* _Records supplied_:

-- ==== Sys2Proof/Machine/Collector.lean ====
section
/-! DEFINITION. The status collector: COLLECTOR_TAKE (8.1 to 8.5). -/

namespace Sys2Proof.Machine

open Sys2Proof

/-- The chain whose FIFO the collector takes from: the first non-empty one from the pointer on (R145). -/
def State.nextChain (s : State) : Option (Fin 4) :=
  [0, 1, 2, 3].findSome? fun k : Fin 4 =>
    if (s.chains.get (s.collector.pointer + k)).fifo.isEmpty then none else some (s.collector.pointer + k)

/-- A chain after the take of its oldest word: a word that waits in the register enters the FIFO at once, and the shift
clock is no longer stopped (R128, R145). -/
def Chain.taken (ch : Chain) : Chain :=
  match ch.register with
  | none => { ch with fifo := ch.fifo.tail }
  | some w =>
    { ch with fifo := ch.fifo.tail ++ [w], register := none, entered := ch.entered ++ [w.position], stalled := false }

/-- A condition's request and its membership of the reported set after a word: raised when the cause begins, withdrawn when
it ends (R148). -/
def conditionAction (cause reported : Bool) (detail : Nat) : Option FaultAction :=
  if cause && !reported then some (.raise (some (BitVec.ofNat 16 detail)))
  else if !cause && reported then some .withdraw
  else none

/-- The detail of TILE_SUPPLY (R148). -/
def supplyDetail (r : Readings) : Nat := (if r.driverSupplyOk then 0 else 1) + (if r.tileOk then 0 else 2)

/-- The tile's temperature in °C (R143). -/
def celsius (r : Readings) : Int := (r.temperature : Int) - 40

/-- THERMAL_CRIT's request after a word (R149). -/
def critAction (o : Options) (r : Readings) (reported : Bool) : Option FaultAction :=
  if (o.crit : Int) ≤ celsius r then
    if reported then none else some (.raise (some (BitVec.ofNat 16 r.temperature)))
  else if celsius r < (o.warn : Int) && reported then some .withdraw
  else none

/-- The warn-clear run after a word (R150). -/
def warnRun (o : Options) (r : Readings) (run : Nat) : Nat :=
  if celsius r < (o.warn : Int) - 5 then satSucc 2 run else 0

/-- THERMAL_WARN's request after a word (R150). -/
def warnAction (o : Options) (r : Readings) (run : Nat) (reported : Bool) : Option FaultAction :=
  if (o.warn : Int) ≤ celsius r then
    if reported then none else some (.raise (some (BitVec.ofNat 16 r.temperature)))
  else if celsius r < (o.warn : Int) - 5 && run = 1 && reported then some .withdraw
  else none

/-- Whether a condition is in the reported set after its request. -/
def stillReported (reported : Bool) : Option FaultAction → Bool
  | some (.raise _) => true
  | some .withdraw => false
  | none => reported

/-- The five requests a word may give, in the order of evaluation (R148 to R150). -/
def wordActions (o : Options) (r : Readings) (t : TileRecord) : List (FaultKind × Option FaultAction) :=
  [(.tileOpen, conditionAction (0 < r.openCount) t.reported.tileOpen r.openCount),
   (.tileShort, conditionAction (0 < r.shortCount) t.reported.tileShort r.shortCount),
   (.tileSupply, conditionAction (!r.driverSupplyOk || !r.tileOk) t.reported.tileSupply (supplyDetail r)),
   (.thermalCrit, critAction o r t.reported.thermalCrit),
   (.thermalWarn, warnAction o r t.warnClear t.reported.thermalWarn)]

/-- The tile record after a handled word (R147 to R150). -/
def TileRecord.handled (o : Options) (r : Readings) (t : TileRecord) : TileRecord :=
  { t with
    readings := some r
    sweepsSince := 0
    warnClear := warnRun o r t.warnClear
    reported :=
      { tileOpen := stillReported t.reported.tileOpen
          (conditionAction (0 < r.openCount) t.reported.tileOpen r.openCount)
        tileShort := stillReported t.reported.tileShort
          (conditionAction (0 < r.shortCount) t.reported.tileShort r.shortCount)
        tileSupply := stillReported t.reported.tileSupply
          (conditionAction (!r.driverSupplyOk || !r.tileOk) t.reported.tileSupply (supplyDetail r))
        thermalWarn := stillReported t.reported.thermalWarn (warnAction o r t.warnClear t.reported.thermalWarn)
        thermalCrit := stillReported t.reported.thermalCrit (critAction o r t.reported.thermalCrit) } }

/-- The requests of a word for a tile (R148 to R150). -/
def wordRequests (o : Options) (r : Readings) (i : Fin 64) (t : TileRecord) :
    List (FaultKind × Source × FaultAction) :=
  (wordActions o r t).filterMap fun a => a.2.map fun x => (a.1, BitVec.ofNat 6 i.val, x)

/-- A word handled: discarded when its record is absent, taken into the record otherwise (R147). -/
def State.handleWord (c : Fin 4) (w : StatusWord) (s : State) : State :=
  if h : w.position < 16 then
    let i := tileIndex c ⟨w.position, h⟩
    let t := s.collector.tiles.get i
    if t.marked then
      (s.setTile i (t.handled s.options (readingsOf w.word))).requestAll
        (wordRequests s.options (readingsOf w.word) i t)
    else s
  else s

/-- The earliest count at which the collector is free again after its last take (R145). -/
def Collector.freeAt (k : Collector) : Nat :=
  match k.lastTake with
  | none => 0
  | some t => t + Config.collectorGap

/-- A take from a chain whose FIFO holds a word (R145, R147). -/
def State.take (c : Fin 4) (s : State) : State :=
  let ch := s.chains.get c
  let s1 := s.setChain c ch.taken
  let s2 := { s1 with collector := { s1.collector with pointer := c + 1, lastTake := some s.timeBase } }
  match ch.fifo with
  | [] => s2
  | w :: _ => s2.handleWord c w

/-- COLLECTOR_TAKE (R145, R147): the collector is free once its outgoing request list is empty. -/
def execCollectorTake (s : State) : Result :=
  .next (if s.running && !s.collectorWaits then
    match s.nextChain with
    | some c => (s.arriveAt s.collector.freeAt).take c
    | none => s
  else s)

end Sys2Proof.Machine
end

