/-- A chain has a detail request of this position, waiting or running (R118, R130). -/
abbrev Chain.HasDetail (ch : Chain) (position : Nat) : Prop :=
  (ch.pend.detail = true ∧ ch.state ≠ .detail ∧ ch.pendingPosition = position) ∨
  (ch.state = .detail ∧ ch.pend.detail = false ∧ ch.sentPosition = position)

/-- A chain has no detail request. -/
abbrev Chain.NoDetail (ch : Chain) : Prop := ch.pend.detail = false ∧ ch.state ≠ .detail

/-- The deferred record and the detail requests: a WAITING record has exactly one detail request outstanding, at its tile, and
without one there is none; the ready age is in range (R193, R194, R196, R197). -/
def DeferredSound (s : State) : Prop :=
  (s.startUp.phase ≠ .running → s.responder.deferred = none) ∧
  (∀ d, s.responder.deferred = some d → d.tile < 64 ∧ d.readyAge < Config.readyFreeAge ∧
    (d.state = .waiting → d.readyAge = 0)) ∧
  ∀ c, match s.responder.deferred with
    | some d =>
      if d.state = .waiting ∧ d.tile / 16 = c.val then (s.chains.get c).HasDetail (d.tile % 16)
      else (s.chains.get c).NoDetail
    | none => (s.chains.get c).NoDetail

/-- The edges of a channel stand in the order of their stamps, at most four to a stamp, so a window counts at most four for each
count from its first stamp to its last; an early edge belongs to a later window than the one in progress (R18, R19). -/
abbrev SensorChannel.EdgesSound (c : SensorChannel) : Prop :=
  (c.window.first = none ↔ c.window.count = 0) ∧ (c.window.last = none ↔ c.window.count = 0) ∧
  (∀ a b, c.window.first = some a → c.window.last = some b → a ≤ b ∧ c.window.count ≤ 4 * (b - a + 1)) ∧
  (c.early.Pairwise (· ≤ ·) ∧ ∀ x, c.early.count x ≤ 4) ∧
  match c.windowEnd, c.latest with
  | none, latest => latest = none ∧ c.early = [] ∧ c.window.count = 0
  | some _, none => c.early = [] ∧ c.window.count = 0
  | some e, some (x, k) =>
    (1 ≤ k ∧ k ≤ 4) ∧ (∀ y ∈ c.early, e ≤ y) ∧ (∀ b, c.window.last = some b → b < e ∧ b ≤ x) ∧
    (c.early = [] → x < e) ∧ (c.early ≠ [] → c.early.getLast? = some x ∧ c.early.count x = k) ∧
    (c.window.last = some x → ∀ a, c.window.first = some a → c.window.count ≤ 4 * (x - a) + k)

/-- A sensor channel in the ranges of 2.1; a VALID channel has a code and has not been silent for three windows (R22). -/
abbrev SensorChannel.Sound (c : SensorChannel) : Prop :=
  c.silent ≤ 3 ∧ (∀ a, c.lastCode = some a → a ≤ 671) ∧ (c.state = .valid → c.lastCode ≠ none ∧ c.silent < 3) ∧
  c.EdgesSound

/-- The sensor channels of a state: in range, and none has a window before RUNNING (R17, R30). -/
def SensorsSound (s : State) : Prop :=
  (s.startUp.phase ≠ .running → ∀ i, (s.sensors.get i).windowEnd = none) ∧ ∀ i, (s.sensors.get i).Sound

/-- A supply record in the ranges of 8.7; a low run and a good run never stand together (R160). -/
abbrev SupplyRecord.Sound (r : SupplyRecord) : Prop :=
  r.lowRun ≤ 2 ∧ r.goodRun ≤ 8 ∧ (r.lowRun = 0 ∨ r.goodRun = 0)

/-- The supply scanner: every record in range. -/
def ScannerSound (s : State) : Prop := ∀ p, (s.scanner.records.get p).Sound

/-- A port: its supply is on exactly when a used chain is joined to it, and its PWM line is active only then, with an on-time of
1..4095 counts (R8, R114, R140); the shared PWM count stands at a half of a microsecond (R2; log entry 16). -/
def PortsSound (s : State) : Prop :=
  AppliedAfterReading s ∧ (s.pwmCount < 4096 ∧ s.pwmCount % 8 = 0) ∧ (∀ c d, (s.chains.get c).duty = some d → d ≤ 65535) ∧
  ∀ p, ((s.ports.get p).supplyOn = true ↔ s.chainOnPort p ≠ none) ∧
    ((s.ports.get p).lineActive = true →
      s.chainOnPort p ≠ none ∧ 1 ≤ (s.ports.get p).onTime ∧ (s.ports.get p).periodStart ≠ none) ∧
    (s.ports.get p).onTime ≤ 4095

/-- The requests that wait stand in the order in which they were made, none of them made later than now (R166). -/
def RequestsSound (s : State) : Prop :=
  HeldIsReset s ∧ s.requests.Pairwise (fun p q => p.madeAt ≤ q.madeAt) ∧ ∀ r ∈ s.requests, r.madeAt ≤ s.timeBase

end Sys2Proof.Machine
end

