-- ==== Sys2Proof/Certificates/Slice0/Obligations.lean ====
section
/-! DEFINITION. The statements for the provers. Each says in its docstring which rules of spec/ it formalises; a clause that is
the model's own choice names its log entry. -/

open Sys2Proof Sys2Proof.Machine

/-! ## The queue, time and frames -/

/-- One step runs the command at the front of the queue on the state with the queue's rest. -/
def Obligations.FrontCommandRuns : Prop :=
  ∀ (c : Instr) (rest : List Instr) (s : State), s.pending = c :: rest → step s = exec c { s with pending := rest }

/-- On an empty queue one microsecond passes (the model's choice, log entry 2). Time passes in halves of a microsecond: the time base
counts the whole ones, except under reset (R1), and an arrival at a count leaves the time base there or beyond; once the chain
controllers are released the PWM count gains 8 in each half, and each running operation one bit time while its shift clock runs (R2,
R134, R140), and the line's samples go on: of an own frame, whose bits are each sampled in their middle and read back as sent (R32);
of a line known to be quiet after
a frame (the model's choice, log entry 5), whose idle count rises by 1 in each bit time (R33), up to 12;
and otherwise of a line whose level and edges are free
values (the model's form of other stations, log entry 5). Nothing else changes. That nothing falls between two
counts before the release is the model's choice (log entry 23). -/
def Obligations.TimePasses : Prop :=
  ∀ s : State,
    (s.pending = [] → step s = .next (s.passTime 1)) ∧ (∀ d, s.passTime d = s.passHalves (2 * d)) ∧
    (∀ n, s.startUp.phase = .resetHeld → s.passHalves n = s) ∧
    (∀ n, s.startUp.phase ≠ .resetHeld →
      (s.passTime n).timeBase = s.timeBase + n ∧ (s.arriveAt n).timeBase = max s.timeBase n ∧
      (∃ m, s.arriveAt n = s.passHalves m) ∧
      Keeps [.timeBase, .pwmCount, .chains, .wire] s (s.passHalves n)) ∧
    (∀ n, s.running = false → Keeps [.timeBase] s (s.passHalves n)) ∧
    ∀ n now bit, 0 < n → s.running = true → now = s.timeBase + (s.pwmCount / 8 % 2 + n) / 2 →
      bit = bitTimeOf s.options.lineRate →
      (s.passHalves n).timeBase = now ∧ (s.passHalves n).pwmCount = (s.pwmCount + 8 * n) % 4096 ∧
      (∀ f, s.line.sending = true → s.line.flight = some f →
        (s.passHalves n).wire = LineSamples.readFrom bit (s.line.startedAt + bit / 2)
          (f.frame.levels.take ((now + bit / 2 - s.line.startedAt) / bit))
          ⟨12, 0, s.line.startedAt, some s.line.startedAt, false, true, false, .empty⟩) ∧
      (∀ m, s.line.sending = false → s.wire.quiet = true → m = (now - s.wire.sampledAt) / bit →
        (s.passHalves n).wire = { s.wire with
          idleCount := min (s.wire.idleCount + m) 12, stuckCount := if m = 0 then s.wire.stuckCount else 0
          sampledAt := s.wire.sampledAt + m * bit, stuck := s.wire.stuck && m = 0 }) ∧
      (s.line.sending = false → s.wire.quiet = false →
        (s.passHalves n).wire = s.wire.heardUntil bit now (now - s.wire.sampledAt)) ∧
      ∀ c, (s.passHalves n).chains.get c = { s.chains.get c with
        bitCount :=
          if (s.chains.get c).stalled || (s.chains.get c).finalArrived then (s.chains.get c).bitCount
          else min ((s.chains.get c).bitCount + n) (s.chains.get c).bitLimit }
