-- ==== Sys2Proof/Laws/Time.lean ====
section
/-! SUPPORT. What the passing of time does: the time base, the PWM count, the bit counts of running operations and the samples of
the line advance, and nothing else changes (R1, R2, R32, R134, R140). -/

namespace Sys2Proof.Machine

open Sys2Proof

/-! ### Bit counts -/

@[simp] theorem Chain.runBits_state (b : Nat) (ch : Chain) : (ch.runBits b).state = ch.state := by
  unfold Chain.runBits; split <;> rfl
@[simp] theorem Chain.runBits_pend (b : Nat) (ch : Chain) : (ch.runBits b).pend = ch.pend := by
  unfold Chain.runBits; split <;> rfl
@[simp] theorem Chain.runBits_pendingValue (b : Nat) (ch : Chain) :
    (ch.runBits b).pendingValue = ch.pendingValue := by
  unfold Chain.runBits; split <;> rfl
@[simp] theorem Chain.runBits_pendingPosition (b : Nat) (ch : Chain) :
    (ch.runBits b).pendingPosition = ch.pendingPosition := by
  unfold Chain.runBits; split <;> rfl
@[simp] theorem Chain.runBits_duty (b : Nat) (ch : Chain) : (ch.runBits b).duty = ch.duty := by
  unfold Chain.runBits; split <;> rfl
@[simp] theorem Chain.runBits_census (b : Nat) (ch : Chain) : (ch.runBits b).census = ch.census := by
  unfold Chain.runBits; split <;> rfl
@[simp] theorem Chain.runBits_echoMiss (b : Nat) (ch : Chain) : (ch.runBits b).echoMiss = ch.echoMiss := by
  unfold Chain.runBits; split <;> rfl
@[simp] theorem Chain.runBits_lastMismatch (b : Nat) (ch : Chain) :
    (ch.runBits b).lastMismatch = ch.lastMismatch := by
  unfold Chain.runBits; split <;> rfl
@[simp] theorem Chain.runBits_register (b : Nat) (ch : Chain) : (ch.runBits b).register = ch.register := by
  unfold Chain.runBits; split <;> rfl
@[simp] theorem Chain.runBits_fifo (b : Nat) (ch : Chain) : (ch.runBits b).fifo = ch.fifo := by
  unfold Chain.runBits; split <;> rfl
@[simp] theorem Chain.runBits_sentValue (b : Nat) (ch : Chain) : (ch.runBits b).sentValue = ch.sentValue := by
  unfold Chain.runBits; split <;> rfl
@[simp] theorem Chain.runBits_lead (b : Nat) (ch : Chain) : (ch.runBits b).lead = ch.lead := by
  unfold Chain.runBits; split <;> rfl
@[simp] theorem Chain.runBits_sentPosition (b : Nat) (ch : Chain) :
    (ch.runBits b).sentPosition = ch.sentPosition := by
  unfold Chain.runBits; split <;> rfl
@[simp] theorem Chain.runBits_wordsDone (b : Nat) (ch : Chain) : (ch.runBits b).wordsDone = ch.wordsDone := by
  unfold Chain.runBits; split <;> rfl
@[simp] theorem Chain.runBits_entered (b : Nat) (ch : Chain) : (ch.runBits b).entered = ch.entered := by
  unfold Chain.runBits; split <;> rfl
@[simp] theorem Chain.runBits_finalArrived (b : Nat) (ch : Chain) :
    (ch.runBits b).finalArrived = ch.finalArrived := by
  unfold Chain.runBits; split <;> rfl
@[simp] theorem Chain.runBits_stalled (b : Nat) (ch : Chain) : (ch.runBits b).stalled = ch.stalled := by
  unfold Chain.runBits; split <;> rfl
@[simp] theorem Chain.runBits_selected (b : Nat) (ch : Chain) : (ch.runBits b).selected = ch.selected := by
  unfold Chain.runBits; split <;> rfl
@[simp] theorem Chain.runBits_sweepDue (b : Nat) (ch : Chain) : (ch.runBits b).sweepDue = ch.sweepDue := by
  unfold Chain.runBits; split <;> rfl
@[simp] theorem Chain.runBits_testDue (b : Nat) (ch : Chain) : (ch.runBits b).testDue = ch.testDue := by
  unfold Chain.runBits; split <;> rfl
@[simp] theorem Chain.runBits_retryDue (b : Nat) (ch : Chain) : (ch.runBits b).retryDue = ch.retryDue := by
  unfold Chain.runBits; split <;> rfl
@[simp] theorem Chain.runBits_bitLimit (b : Nat) (ch : Chain) : (ch.runBits b).bitLimit = ch.bitLimit := by
  unfold Chain.bitLimit; simp
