-- ==== Sys2Proof/Laws/Reception.lean ====
section
/-! SUPPORT. What hearing a good frame does (R42 to R44, R184). -/

namespace Sys2Proof.Machine

open Sys2Proof

@[simp] theorem State.arriveWith_line (w : LineSamples) (s : State) : (s.arriveWith w).line = s.line := State.arriveAt_line _ _
@[simp] theorem State.arriveWith_wire (w : LineSamples) (s : State) : (s.arriveWith w).wire = w := rfl
@[simp] theorem State.arriveWith_timeBase (w : LineSamples) (s : State) :
    (s.arriveWith w).timeBase = (s.arriveAt w.sampledAt).timeBase := rfl
@[simp] theorem State.arriveWith_startUp (w : LineSamples) (s : State) : (s.arriveWith w).startUp = s.startUp :=
    State.arriveAt_startUp _ _
@[simp] theorem State.arriveWith_neighbours (w : LineSamples) (s : State) : (s.arriveWith w).neighbours = s.neighbours :=
    State.arriveAt_neighbours _ _
@[simp] theorem State.arriveWith_cap (w : LineSamples) (s : State) : (s.arriveWith w).cap = s.cap := State.arriveAt_cap _ _
@[simp] theorem State.arriveWith_chains (w : LineSamples) (s : State) :
    (s.arriveWith w).chains = (s.arriveAt w.sampledAt).chains := rfl
@[simp] theorem State.arriveWith_collector (w : LineSamples) (s : State) : (s.arriveWith w).collector = s.collector :=
    State.arriveAt_collector _ _
@[simp] theorem State.arriveWith_faults (w : LineSamples) (s : State) : (s.arriveWith w).faults = s.faults :=
    State.arriveAt_faults _ _
@[simp] theorem State.arriveWith_requests (w : LineSamples) (s : State) : (s.arriveWith w).requests = s.requests :=
    State.arriveAt_requests _ _
@[simp] theorem State.arriveWith_responder (w : LineSamples) (s : State) : (s.arriveWith w).responder = s.responder :=
    State.arriveAt_responder _ _
@[simp] theorem State.arriveWith_ownAddress (w : LineSamples) (s : State) : (s.arriveWith w).ownAddress = s.ownAddress :=
    State.arriveAt_ownAddress _ _

@[simp] theorem State.countGood_startUp (s : State) : s.countGood.startUp = s.startUp := rfl
@[simp] theorem State.countGood_timeBase (s : State) : s.countGood.timeBase = s.timeBase := rfl
@[simp] theorem State.countGood_wire (s : State) : s.countGood.wire = s.wire := rfl
@[simp] theorem State.countGood_neighbours (s : State) : s.countGood.neighbours = s.neighbours := rfl
@[simp] theorem State.countGood_cap (s : State) : s.countGood.cap = s.cap := rfl
@[simp] theorem State.countGood_chains (s : State) : s.countGood.chains = s.chains := rfl
@[simp] theorem State.countGood_collector (s : State) : s.countGood.collector = s.collector := rfl
@[simp] theorem State.countGood_faults (s : State) : s.countGood.faults = s.faults := rfl
@[simp] theorem State.countGood_requests (s : State) : s.countGood.requests = s.requests := rfl
@[simp] theorem State.countGood_responder (s : State) : s.countGood.responder = s.responder := rfl
@[simp] theorem State.countGood_ownAddress (s : State) : s.countGood.ownAddress = s.ownAddress := rfl
@[simp] theorem State.countGood_listenOnly (s : State) : s.countGood.line.listenOnly = s.line.listenOnly := rfl
@[simp] theorem State.countGood_queue (s : State) : s.countGood.line.queue = s.line.queue := rfl

/-- A good frame bears the station's own address and is held back, or it is counted and handed on (R42 to R44). -/
theorem State.compare_cases (kind : BitVec 4) (sender : Addr) (take : State → State) (s : State) :
    (s.line.listenOnly = false ∧ sender = s.ownAddress ∧ s.compare kind sender take = s.countGood.clash kind) ∨
    ((s.line.listenOnly = true ∨ sender ≠ s.ownAddress) ∧ s.compare kind sender take = take s.countGood) := by
  unfold State.compare State.clashes
  cases hl : s.line.listenOnly <;> by_cases ha : sender = s.ownAddress <;> simp [ha]

/-- Everything that hearing a frame can do: nothing where it is not on the line; and otherwise time passes until its last sample, and
it is held back, or counted and handed on (R41 to R44). -/
theorem State.hear_cases (octets : List Octet) (kind : BitVec 4) (sender : Addr) (take : State → State) (s : State) :
    (s.lineAfterGood octets = none ∧ s.hear octets kind sender take = s) ∨
    ∃ w, s.lineAfterGood octets = some w ∧
      ((s.line.listenOnly = false ∧ sender = s.ownAddress ∧
          s.hear octets kind sender take = (s.arriveWith w).countGood.clash kind) ∨
        ((s.line.listenOnly = true ∨ sender ≠ s.ownAddress) ∧
          s.hear octets kind sender take = take (s.arriveWith w).countGood)) := by
  unfold State.hear
  cases h : s.lineAfterGood octets with
  | none => exact .inl ⟨rfl, rfl⟩
  | some w => exact .inr ⟨w, rfl, by simpa using State.compare_cases kind sender take (s.arriveWith w)⟩

/-- The line after a good frame: its rest has been read, no station drives the line, and the assembler is empty (R41, R42). -/
theorem State.lineAfterGood_eq_some {octets : List Octet} {s : State} {w : LineSamples} :
    s.lineAfterGood octets = some w ↔
      ∃ v, s.lineAfter (charactersLevels octets) = some v ∧ v.assembler = .ended octets .complete ∧
        octetSum octets = 255 ∧ w = { v with quiet := true, assembler := .empty } := by
  unfold State.lineAfterGood
  cases s.lineAfter (charactersLevels octets) with
  | none => simp
  | some v =>
    simp only [Option.bind_some, Option.some.injEq, exists_eq_left']
    by_cases h : v.assembler = .ended octets .complete <;> by_cases g : octetSum octets = 255 <;> simp [h, g, goodSum, eq_comm]

/-- A query heard changes nothing, is held back, is not for this station, or is answered, at its last sample. -/
theorem State.hearQuery_cases (q : Query) (respond : State → State) (s : State) :
    s.hearQuery q respond = s ∨ ∃ w, s.lineAfterGood q.frameOctets = some w ∧
      (s.hearQuery q respond = (s.arriveWith w).countGood.clash 4 ∨ s.hearQuery q respond = (s.arriveWith w).countGood ∨
        (s.line.listenOnly = false ∧ q.asker ≠ s.ownAddress ∧ q.target = s.ownAddress.setWidth 16 ∧
          s.hearQuery q respond = respond (s.arriveWith w).countGood)) := by
  unfold State.hearQuery
  rcases State.hear_cases q.frameOctets 4 q.asker (fun t => if t.addressed q.target then respond t else t) s with
    ⟨-, h⟩ | ⟨w, hw, ⟨-, -, h⟩ | ⟨hs, h⟩⟩
  · exact .inl h
  · exact .inr ⟨w, hw, .inl h⟩
  · rw [h]
    refine .inr ⟨w, hw, .inr ?_⟩
    by_cases hq : (s.arriveWith w).countGood.addressed q.target = true
    · have hq' := hq
      simp only [State.addressed, State.countGood_listenOnly, State.countGood_ownAddress, State.arriveWith_line,
        State.arriveWith_ownAddress, Bool.and_eq_true, Bool.not_eq_true', decide_eq_true_eq] at hq'
      exact .inr ⟨hq'.1, by simpa [hq'.1] using hs, hq'.2, if_pos hq⟩
    · exact .inl (if_neg hq)

/-- A reply is a frame of urgency ORDER whose payload is its data behind six octets (R185). -/
theorem State.reply_eq (q : Query) (status : ReplyStatus) (data : List Octet) (s : State) :
    ∃ f : Frame, f.kind = .reply ∧ f.urgency = .order ∧ f.sender = s.ownAddress ∧
      f.payload.length = data.length + 6 ∧ s.reply q status data = s.offerFrame f :=
  ⟨_, rfl, rfl, rfl, by simp [replyPayload, twoOctets], rfl⟩

end Sys2Proof.Machine
end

* _Work instruction_: Transcribe exactly, and only, the lines from the one holding "exact .inr ⟨hq'.1, by" through the final line of the listing.

* _Response for this exercise_:
      exact .inr ⟨hq'.1, by simpa [hq'.1] using hs, hq'.2, if_pos hq⟩
    · exact .inl (if_neg hq)

/-- A reply is a frame of urgency ORDER whose payload is its data behind six octets (R185). -/
theorem State.reply_eq (q : Query) (status : ReplyStatus) (data : List Octet) (s : State) :
    ∃ f : Frame, f.kind = .reply ∧ f.urgency = .order ∧ f.sender = s.ownAddress ∧
      f.payload.length = data.length + 6 ∧ s.reply q status data = s.offerFrame f :=
  ⟨_, rfl, rfl, rfl, by simp [replyPayload, twoOctets], rfl⟩

end Sys2Proof.Machine
end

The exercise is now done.